───── Input data

theorem execRetry_grant {s next : State} (hs : oneGrant s.wit = true)
    (he : execRetry s = .next next) : oneGrant next.wit = true := run_grant (f := fun s => cmdBit s .SYN_CMD 0 2)
    (cmdBit_grant _ _ _) hs next he

theorem execSynTest_grant {s next : State} (hs : oneGrant s.wit = true)
    (he : execSynTest s = .next next) : oneGrant next.wit = true := run_grant (f := fun s => cmdBit s .SYN_CMD 0 1)
    (cmdBit_grant _ _ _) hs next he

theorem execSynClrCounts_grant {s next : State} (hs : oneGrant s.wit = true)
    (he : execSynClrCounts s = .next next) : oneGrant next.wit = true := run_grant (f := fun s => cmdBit s .SYN_CMD 0 0)
    (cmdBit_grant _ _ _) hs next he

theorem execMckCfgWrite_grant (j : Fin 4) (v : Word) (be : Fin 16) {s next : State} (hs : oneGrant s.wit = true)
    (he : execMckCfgWrite j v be s = .next next) : oneGrant next.wit = true := run_grant (f := fun s => regWrite s .MCK_CFG j.val 0 v be.val)
    (regWrite_grant _ _ _ _ _) hs next he

theorem execPlsCfgWrite_grant (p : Fin 4) (v : Word) (be : Fin 16) {s next : State} (hs : oneGrant s.wit = true)
    (he : execPlsCfgWrite p v be s = .next next) : oneGrant next.wit = true := run_grant (f := fun s => regWrite s .PLS_CFG p.val 0 v be.val)
    (regWrite_grant _ _ _ _ _) hs next he

theorem execPlsOfsWrite_grant (p : Fin 4) (v : Word) (be : Fin 16) {s next : State} (hs : oneGrant s.wit = true)
    (he : execPlsOfsWrite p v be s = .next next) : oneGrant next.wit = true := run_grant (f := fun s => regWrite s .PLS_OFS p.val 0 v be.val)
    (regWrite_grant _ _ _ _ _) hs next he

theorem execPlsSourcePulse_grant (p : Fin 4) (err : Int) {s next : State} (hs : oneGrant s.wit = true)
    (he : execPlsSourcePulse p err s = .next next) : oneGrant next.wit = true := run_grant (f := fun s => plsSource s p.val err)
    (oneGrant_eq (by simp)) hs next he

theorem execPlsOutputPulse_grant (p : Fin 4) {s next : State} (hs : oneGrant s.wit = true)
    (he : execPlsOutputPulse p s = .next next) : oneGrant next.wit = true := run_grant (f := fun s => plsOutput s p.val)
    (oneGrant_eq (by simp)) hs next he

theorem execGpioEdge_grant (g : Fin 32) (level : Bool) {s next : State} (hs : oneGrant s.wit = true)
    (he : execGpioEdge g level s = .next next) : oneGrant next.wit = true := run_grant (f := fun s => gpioEdge s g.val level)
    (oneGrant_eq (by simp)) hs next he

theorem execGpioDebounced_grant (g : Fin 32) {s next : State} (hs : oneGrant s.wit = true)
    (he : execGpioDebounced g s = .next next) : oneGrant next.wit = true := run_grant (f := fun s => gpioDebounced s g.val)
    (oneGrant_eq (by simp)) hs next he

theorem execCoReadback_grant (k : Fin 8) (a b : Bool) {s next : State} (hs : oneGrant s.wit = true)
    (he : execCoReadback k a b s = .next next) : oneGrant next.wit = true := run_grant (f := fun s => coReadback s k.val a b)
    (oneGrant_eq (by simp)) hs next he

theorem execCoClr_grant {s next : State} (hs : oneGrant s.wit = true)
    (he : execCoClr s = .next next) : oneGrant next.wit = true := run_grant (f := fun s => cmdBit s .CIO_CMD 0 1)
    (cmdBit_grant _ _ _) hs next he

theorem execClrEdges_grant {s next : State} (hs : oneGrant s.wit = true)
    (he : execClrEdges s = .next next) : oneGrant next.wit = true := run_grant (f := fun s => cmdBit s .CIO_CMD 0 0)
    (cmdBit_grant _ _ _) hs next he
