/-- In a calm state a set that is OPEN has an owner (Table 03-3). -/
theorem calm_setOf {s : State} (h : calm s = true) (k : Nat) :
    ((setOf s k).state != .open || (setOf s k).owner != none) = true := by
  obtain ⟨-, -, -, -, -, -, -, -, -, -, owned⟩ := calm_out h
  unfold setOf Tbl.getD
  cases found : Tbl.get? s.mix.sets k with
  | none => rfl
  | some x => exact List.all_eq_true.1 owned (k, x) (Tbl.mem_of_get? found)

theorem bsCmd_open (s : State) (k : Nat) : bsCmd s k 1 = bsOpen s k .regPath := rfl

theorem bsCmd_add (s : State) (k : Nat) : bsCmd s k 2 = bsAdd s k [stagedRec s k] := rfl

theorem bsCmd_abort (s : State) (k : Nat) : bsCmd s k 8 = bsFree s k := rfl

/-- An accepted write of BS_CMD whose commands change their set alone. -/
theorem run_putSet {s : State} {k : Fin 8} {v : Word} {x : BSet} (hc : calm s = true) (ha : Accepted s .BS_CMD k 0 v)
    (hx : (x.state != .open || x.owner != none) = true)
    (e : bsCmd (noted s .BS_CMD k 0) k v = putSet (noted s .BS_CMD k 0) k x) :
    run s (fun s => regWrite s .BS_CMD k 0 v 15) = .next (putSet (noted s .BS_CMD k 0) k x) :=
  run_entry .BS_CMD k.isLt (by decide) ha ((blockWrite_entry _ .BS_CMD v rfl k.isLt (by decide)).trans e)
    (calm_putSet (calm_noted hc .BS_CMD k 0) k x hx) rfl rfl

/-- Settles O10: each bit reaches the operation on its set; OPEN gives the set an owner, ADD keeps the one it has, ABORT
leaves it FREE, so the end of the command discards nothing. -/
theorem bastingSetCommands : Obligations.BastingSetCommands := by
  intro s k hc
  refine ⟨fun ha => ?_, fun ha => ?_, fun ha => ?_⟩
  · exact run_putSet hc ha rfl (bsCmd_open _ k)
  · exact run_putSet hc ha (calm_setOf hc k) (bsCmd_add _ k)
  · exact run_putSet hc ha rfl (bsCmd_abort _ k)

end Sys2Proof.Machine
end

section
/-! Commands that clear what is held or counted (O12): the hem's mute (R103), a meter's hold and clip count (R106, R107),
the edges of a pin and a held control output (R283, Table 12-3). -/

namespace Sys2Proof.Machine

/-- A change of the dynamics leaves nothing over. -/
theorem calm_setDyn {s : State} (h : calm s = true) (f : Dyn → Dyn) : calm (s.setDyn f) = true := calm_work h rfl rfl rfl

/-- A change of the control inputs and outputs leaves nothing over. -/
theorem calm_setCio {s : State} (h : calm s = true) (f : Cio → Cio) : calm (s.setCio f) = true := h

/-- An accepted command of DYN_CMD that changes the dynamics alone. -/
theorem dynCmd_setDyn {s : State} {v : Word} {f : Dyn → Dyn} (hc : calm s = true) (ha : Accepted s .DYN_CMD 0 0 v)
    (e : dynCmd (noted s .DYN_CMD 0 0) v = (noted s .DYN_CMD 0 0).setDyn f) :
    run s (fun s => regWrite s .DYN_CMD 0 0 v 15) = .next ((noted s .DYN_CMD 0 0).setDyn f) :=
  run_entry .DYN_CMD (by decide) (by decide) ha ((blockWrite_entry _ .DYN_CMD v rfl (by decide) (by decide)).trans e)
    (calm_setDyn (calm_noted hc .DYN_CMD 0 0) f) rfl rfl

/-- An accepted command of CIO_CMD that changes the control inputs and outputs alone. -/
theorem cioCmd_setCio {s : State} {v : Word} {f : Cio → Cio} (hc : calm s = true) (ha : Accepted s .CIO_CMD 0 0 v)
    (e : cioCmd (noted s .CIO_CMD 0 0) v = (noted s .CIO_CMD 0 0).setCio f) :
    run s (fun s => regWrite s .CIO_CMD 0 0 v 15) = .next ((noted s .CIO_CMD 0 0).setCio f) :=
  run_entry .CIO_CMD (by decide) (by decide) ha ((blockWrite_entry _ .CIO_CMD v rfl (by decide) (by decide)).trans e)
    (calm_setCio (calm_noted hc .CIO_CMD 0 0) f) rfl rfl

/-- No reason of its block stands against an accepted write. -/
theorem accepted_blockFails {s : State} {r : Reg} {i j : Nat} {v : Word} (hi : i < (desc r).n1) (hj : j < (desc r).n2)
    (h : Accepted s r i j v) {c : Code} (hc : c ≠ .ok) : (c, true) ∉ blockFails s r i j v := by
  intro fails
  rw [Accepted, writeCode, findReg_addr r hi hj] at h
  exact hc (firstCode_ok h (List.mem_append_right _ fails))

/-- CO_CLR of an output that is not HELD fails with WRONG_STATE (Table 12-3). -/
theorem coClr_unheld_fails {s : State} (h : (coOf s (fv s .CIO_CMD_ARG_INDEX)).state ≠ .held) :
    (Code.wrongState, true) ∈ blockFails s .CIO_CMD 0 0 2 := by
  show (Code.wrongState, true) ∈ cioFails s .CIO_CMD 0 2
  have clears : bit (2 : Word) 1 = true := by decide
  simp only [cioFails, clears, bne_iff_ne.2 h]
  exact .tail _ (.head _)

/-- An accepted CO_CLR finds its output HELD. -/
theorem accepted_coClr_held {s : State} (h : Accepted s .CIO_CMD 0 0 2) :
    (coOf s (fv s .CIO_CMD_ARG_INDEX)).state = .held :=
  Decidable.byContradiction fun other =>
    accepted_blockFails (by decide) (by decide) h (by decide) (coClr_unheld_fails other)

/-- Settles O12: each bit reaches the operation on the object that the argument register names; CO_CLR is taken in HELD
alone. -/
theorem holdsAndEdgesClear : Obligations.HoldsAndEdgesClear := by
  intro s hc x c
  refine ⟨fun ha => ?_, fun ha => ?_, fun ha => ?_, fun ha => ?_, fun ha => ⟨accepted_coClr_held ha, ?_⟩⟩
  · exact dynCmd_setDyn hc ha rfl
  · exact dynCmd_setDyn hc ha rfl
  · exact dynCmd_setDyn hc ha rfl
  · exact cioCmd_setCio hc ha rfl
  · exact cioCmd_setCio hc ha rfl

end Sys2Proof.Machine
end

section
/-! Watchers that settle when their time is over (O28): the non-audio mute (R97), a meter's hold (R106), VOX detectors
(R109). -/

namespace Sys2Proof.Machine

/-- A command that acts where its condition holds, and changes nothing elsewhere. -/
theorem run_where {s t : State} {f : State → State} {p : Prop} [Decidable p] (e : f s = if p then t else s)
    (hs : calm s = true) (ht : calm t = true) (hn : t.now = s.now) (hq : t.pending = s.pending) :
    run s f = .next (if p then t else s) := by
  by_cases h : p
  · rw [if_pos h] at e ⊢
    exact run_is e ht hn hq
  · rw [if_neg h] at e ⊢
    exact run_is e hs rfl rfl

theorem calm_setChain {s : State} (h : calm s = true) (k : Nat) (x : Chain) : calm (setChain s k x) = true := calm_setDyn h _

theorem calm_setMeter {s : State} (h : calm s = true) (m : Nat) (x : Meter) : calm (setMeter s m x) = true := calm_setDyn h _

theorem calm_setVox {s : State} (h : calm s = true) (v : Nat) (x : Vox) : calm (setVox s v x) = true := calm_setDyn h _

theorem naRelease_eq (s : State) (k : Nat) : naRelease s k =
    if (chainOf s k).naCause ≠ 0 ∧ 4096 ≤ (chainOf s k).naRun ∧ (chainOf s k).naTrig = 0 ∧ (chainOf s k).csNon = false then
      raise (setChain s k { chainOf s k with naCause := 0, mute := (chainOf s k).mute.to 16384 16 }) .DYN_EVENT 1
    else s := by
  simp only [naRelease, Bool.not_eq_true']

──────────

The answer is the run of lines above from the line containing "(Table 12-3). -/" through the line containing "s = if p then t else s)", copied exactly and alone.

**Task solution**
/-- CO_CLR of an output that is not HELD fails with WRONG_STATE (Table 12-3). -/
theorem coClr_unheld_fails {s : State} (h : (coOf s (fv s .CIO_CMD_ARG_INDEX)).state ≠ .held) :
    (Code.wrongState, true) ∈ blockFails s .CIO_CMD 0 0 2 := by
  show (Code.wrongState, true) ∈ cioFails s .CIO_CMD 0 2
  have clears : bit (2 : Word) 1 = true := by decide
  simp only [cioFails, clears, bne_iff_ne.2 h]
  exact .tail _ (.head _)

/-- An accepted CO_CLR finds its output HELD. -/
theorem accepted_coClr_held {s : State} (h : Accepted s .CIO_CMD 0 0 2) :
    (coOf s (fv s .CIO_CMD_ARG_INDEX)).state = .held :=
  Decidable.byContradiction fun other =>
    accepted_blockFails (by decide) (by decide) h (by decide) (coClr_unheld_fails other)

/-- Settles O12: each bit reaches the operation on the object that the argument register names; CO_CLR is taken in HELD
alone. -/
theorem holdsAndEdgesClear : Obligations.HoldsAndEdgesClear := by
  intro s hc x c
  refine ⟨fun ha => ?_, fun ha => ?_, fun ha => ?_, fun ha => ?_, fun ha => ⟨accepted_coClr_held ha, ?_⟩⟩
  · exact dynCmd_setDyn hc ha rfl
  · exact dynCmd_setDyn hc ha rfl
  · exact dynCmd_setDyn hc ha rfl
  · exact cioCmd_setCio hc ha rfl
  · exact cioCmd_setCio hc ha rfl

end Sys2Proof.Machine
end

section
/-! Watchers that settle when their time is over (O28): the non-audio mute (R97), a meter's hold (R106), VOX detectors
(R109). -/

namespace Sys2Proof.Machine

/-- A command that acts where its condition holds, and changes nothing elsewhere. -/
theorem run_where {s t : State} {f : State → State} {p : Prop} [Decidable p] (e : f s = if p then t else s)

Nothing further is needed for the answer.